# Good price on toolcat?



## Buddhaman (Dec 17, 2005)

Been looking to maybe purchase a toolcat 5600 for plowing and light summer work. Sweeping, hauling dirt, moving mulch. Dealer found me a 2004 for $21,900. Has about 2500 hours. Detailed, replace seat and fix leaking wheel cylinder. Is this a fair price or not? Looking for opinions. Thanks all


----------



## excav8ter (Oct 7, 2009)

I have been watching TC's for awhile now..... that doesn't seem to be out of line.
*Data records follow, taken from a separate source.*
/-- Pending records are committed, oldest first, without an erase (R111). -/
def State.commitMany (s : State) : Nat → State
  | 0 => s
  | n + 1 => (s.commitOldest false).commitMany n

/-- A commit still in progress when the time of stage 4 ends: its record stays pending, whether or not its programs
then complete, which nothing decides but the time left (R111). -/
def State.commitCut (s : State) : State :=
  let d := s.draw
  if Config.commitLands d.1 then (d.2.commitOldest false).onAo fun a => { a with ring := s.ao.ring } else d.2

/-- STAGE_4 (R111, R112; 18_management R1002): as many records as the time allowed are committed. -/
def execStage4 (commits : Nat) (s : State) : Answer :=
  .next (s.stage 4 fun u =>
    let s1 := if u.analog.flashOk then (u.commitMany (min commits u.ao.ring.length)).commitCut else u
    s1.onAo fun a => { a with pdFlashed := a.ring.isEmpty })

/-- STAGE_5 (R111): what is still pending stays in the retention ring, with the wake record behind it
(notes/assumptions 129). -/
def execStage5 (s : State) : Answer :=
  .next (s.stage 5 fun u =>
    (u.logRecord 0xCC (BitVec.setWidth 8 u.pwr.wakeCause) (BitVec.setWidth 16 u.ao.lastPd)).onAo fun a => { a with
      pdRetained := BitVec.ofNat 8 a.ring.length })

/-- STAGE_6 (R107). -/
def execStage6 (s : State) : Answer := .next (s.stage 6 id)

/-! ### Dropping the enables, RETAIN (R64, R68, R97, R116 to R121, R137) -/

/-- RETAIN: COMPLETE has been written unless VDD_CORE had collapsed, and the main side is without power. A wake source
latched in the power-down acts at the end of the guard time, or now when PWR_EN[0] has not fallen (R97, R114). After a
thermal shutdown only RST_N is kept (R121). -/
def State.enterRetain (s : State) (d : PowerDown) : State :=
  let was : Bool := s.pwr.mode = .retain
  let thermal : Bool := d.reason = .thermal
  let s1 := if d.collapsed then s else s.onAo fun a => { a with pdStage := 7 }
  let s2 := s1.deviceReset
  let s3 := (s2.onPwr fun p => { p with mode := .retain, pd := none, phase := .none }).onAo fun a => { a with
    retainTime := if was then a.retainTime else a.time
    thermalShut := a.thermalShut || thermal
    thermalCooled := a.thermalCooled && !thermal
    wakeLatched := if thermal then (if a.wakeLatched = some 1 then some 1 else none) else a.wakeLatched }
  if s3.ao.guard then s3
  else match s3.ao.wakeLatched with
    | some src => s3.beginWake src
    | none => s3

/-- The next enable to drop, in the order PWR_EN[2], [1], [3], [0] (R64, R68): [3] only when the reason is power
fail. -/
def Pwr.nextDrop (p : Pwr) (d : PowerDown) : Option (Fin 4) :=
  if p.en.getLsbD 2 then some 2
  else if p.en.getLsbD 1 then some 1
  else if p.en.getLsbD 3 ∧ d.reason = .powerFail then some 3
  else if p.en.getLsbD 0 then some 0
  else none

/-- An enable is dropped. -/
def State.dropEnable (s : State) (k : Fin 4) : State :=
  let s1 := s.onPwr fun p => { p with
    en := p.en &&& ~~~(BitVec.ofNat 4 (2 ^ k.val))
    mgRunning := p.mgRunning && !(k = 1) }
  if k = 0 then s1.onAo fun a => { a with guard := true } else s1

/-- PWR_EN_DROP (R64, R68, R137): after the last one COMPLETE is written and the device is in RETAIN. -/
def execPwrEnDrop (s : State) : Answer :=
  .next (match s.pwr.pd with
  | none => s
  | some d =>
    if !(d.stage = 6 || d.collapsed) then s
    else
      let s1 := match s.pwr.nextDrop d with
        | some k => s.dropEnable k
        | none => s
      if (s1.pwr.nextDrop d).isNone then s1.enterRetain d else s1)

/-! ### RST_N (R61, R96, R142, R143, R1105) -/

/-- RST_N_ASSERT: the main side takes its device-reset values at once, except during a power-down (R142, R143). A wake
in progress is over. -/
def execRstNAssert (s : State) : Answer :=
  let s1 := s.onPwr fun p => { p with rstHeld := true }
  .next (if s.pwr.pd.isSome then s1
  else match s.pwr.mode with
  | .off => s
  | .retain => s1
  | _ => (s1.deviceReset.onPwr fun p => { p with phase := .none }).onAo fun a => { a with wakeLatched := none })

/-- The rails are up: PWR_EN[0], PWR_EN[1], PG_IO and PG_CORE. -/
def Pwr.railsUp (p : Pwr) : Bool := p.en.getLsbD 0 && p.en.getLsbD 1 && p.pgIo && p.pgCore

/-- The device wakes by RST_N: through phase B alone when the rails are up (R143), and never within 10 ms of the last
fall of PWR_EN[0] (R97). -/
def State.wakeByReset (s : State) : State :=
  if s.pwr.railsUp then
    (s.enterWake 1).onPwr fun p => { p with phase := .coreUp, ioAttempts := 0, coreAttempts := 0 }
  else if s.ao.guard then s.onAo fun a => { a with wakeLatched := some 1 }
  else s.beginWake 1

/-- RST_N_RELEASE (R61, R114, R121, R142): during a power-down, and in the guard time, it is latched. After a thermal
shutdown it takes the place of what was latched. -/
def execRstNRelease (s : State) : Answer :=
  let s1 := s.onPwr fun p => { p with rstHeld := false }
  .next (if !s.pwr.rstHeld then s
  else match s.pwr.pd with
  | some d => s1.onAo fun a => { a with
      wakeLatched := if d.reason = .thermal then some 1 else some (a.wakeLatched.getD 1) }
  | none => match s.pwr.mode with
    | .off => s1
    | .retain => s1.wakeBy 1
    | _ => s1.wakeByReset)

/-! ### The reference clock (R128; 18_management R984, R985) -/

/-- A head that prints is held from outside Silt (06_silt R398, R399): the sub-pulse in progress ends, the rest of its
line is not burnt, and a hold of its guard stays beside this one. -/
def State.holdExternal (s : State) (h : Fin 4) : State :=
  match s.paper.run[h] with
  | none => s
  | some r =>
    if r.phase = .print ∧ r.origin.isSome ∧ r.ext.isNone then (s.endStrobes h s.now false).startExternal h r else s

/-- A moving axis comes to rest on its stop ramp, and its move is resumed from there (R128; 10_motion R633, R634). -/
def State.clockStop (s : State) (a : Fin 4) : State :=
  let x := s.paper.axis[a]
  if x.state = .moving then
    let s1 := s.onAxis a fun y => y.dropQueued none
    if x.atRest then s1
    else (s1.onAxis a fun y => { y with stopAt := some (s.aPar a 4 : Rat), resume := true }).setAxis a .stopping
  else s

/-- A head whose paper stands goes on at once after the switch of clocks (R128). -/
def State.resumeStanding (s : State) (h : Fin 4) : State :=
  let x := s.paper.axis[s.paperAxis h]
  match s.paper.run[h] with
  | none => s
  | some r => match r.ext with
    | some t => if x.state = .stopping ∧ x.resume then s else s.endExternal h r t
    | none => s

/-- The steps of R128: heads, axes, the link, the clock, and what goes on. -/
def State.referenceFailed (s : State) : State :=
  let s1 := (List.finRange 4).foldl State.holdExternal s
  let s2 := (List.finRange 4).foldl State.clockStop s1
  let s3 := (s2.onLink fun l => { l with sending := none }).linkFallback
  let s4 := s3.changeMode fun p => { p with mainLock := false, clkFallback := true }
  (List.finRange 4).foldl State.resumeStanding s4.serClock

/-- CLOCK_MON (R128; 18_management R984, R985): a finding of the stop windows, or of a frequency window while the AO
crystal runs. -/
def execClockMon (stopped off : Bool) (count : Word) (s : State) : Answer :=
  let bad : Bool := off && s.ao.xtal && (count.toNat < 24925 || 25429 < count.toNat)
  .next (if s.pwr.islandsRun ∧ s.pwr.mainLock ∧ (stopped || bad) then
    let s1 := s.onMgmt fun m => { m with
      refRunning := !stopped, refInTol := false
      refCount := if s.ao.xtal then BitVec.setWidth 32 count else m.refCount }
    (s1.raise0 0xC4 (byteOf ((if stopped then 1 else 0) + (if bad then 2 else 0)))
      (BitVec.setWidth 16 s1.mgmt.refCount)).referenceFailed
  else s)

/-! ### Watchdog and memory of the core (18_management R986 to R988, R1017) -/

/-- The modes that an unrecoverable fault leaves for HOLD (R61; notes/assumptions 127). -/
def Mode.faultHolds : Mode → Bool
  | .run | .reduced | .service | .update => true
  | _ => false

/-- MG_WATCHDOG (R61, R986, R987, R1017): 1,000 ms without service. -/
def execMgWatchdog (s : State) : Answer :=
  .next (if s.pwr.mgRunning ∧ s.pwr.pd.isNone ∧ s.pwr.mode.faultHolds then
    (if s.runsTrial ∧ s.analog.flashOk then s.revertBoot else s).enterHold holdWatchdog 0
  else s)

/-- ECC_ERROR (R61, R988). -/
def execEccError (correctable : Bool) (s : State) : Answer :=
  .next (if !s.pwr.mgRunning then s
  else if correctable then s.onMgmt fun m => { m with ecc := satInc m.ecc }
  else if s.pwr.mode.faultHolds then s.enterHold holdInternal 0
  else s)

end Sys2Proof.Machine
end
But I have seen them sell for $23,000 plus or minus a little bit, with under a thousand hours.


----------



## SNOWLORD (Aug 10, 2007)

I think it is fair but you could probably do better.


----------



## fireboy6413 (Sep 28, 2008)

Have you checked out ebay, here's one for ya http://cgi.ebay.com/Bobcat-TOOLCAT-...153?pt=Skid_Steel_Loaders&hash=item3a64ea2301


----------



## RIVERVIEW7 (Jan 7, 2009)

I bought my toolcat its a 2005 with a set of forks with a liitle over 700 hours on it and i paid 24,000 for it. That was back in 2008


----------



## BlackIrish (Dec 22, 2007)

That's a lot of hours for the price.


----------



## RIVERVIEW7 (Jan 7, 2009)

It was the cheapest one around when i was looking


----------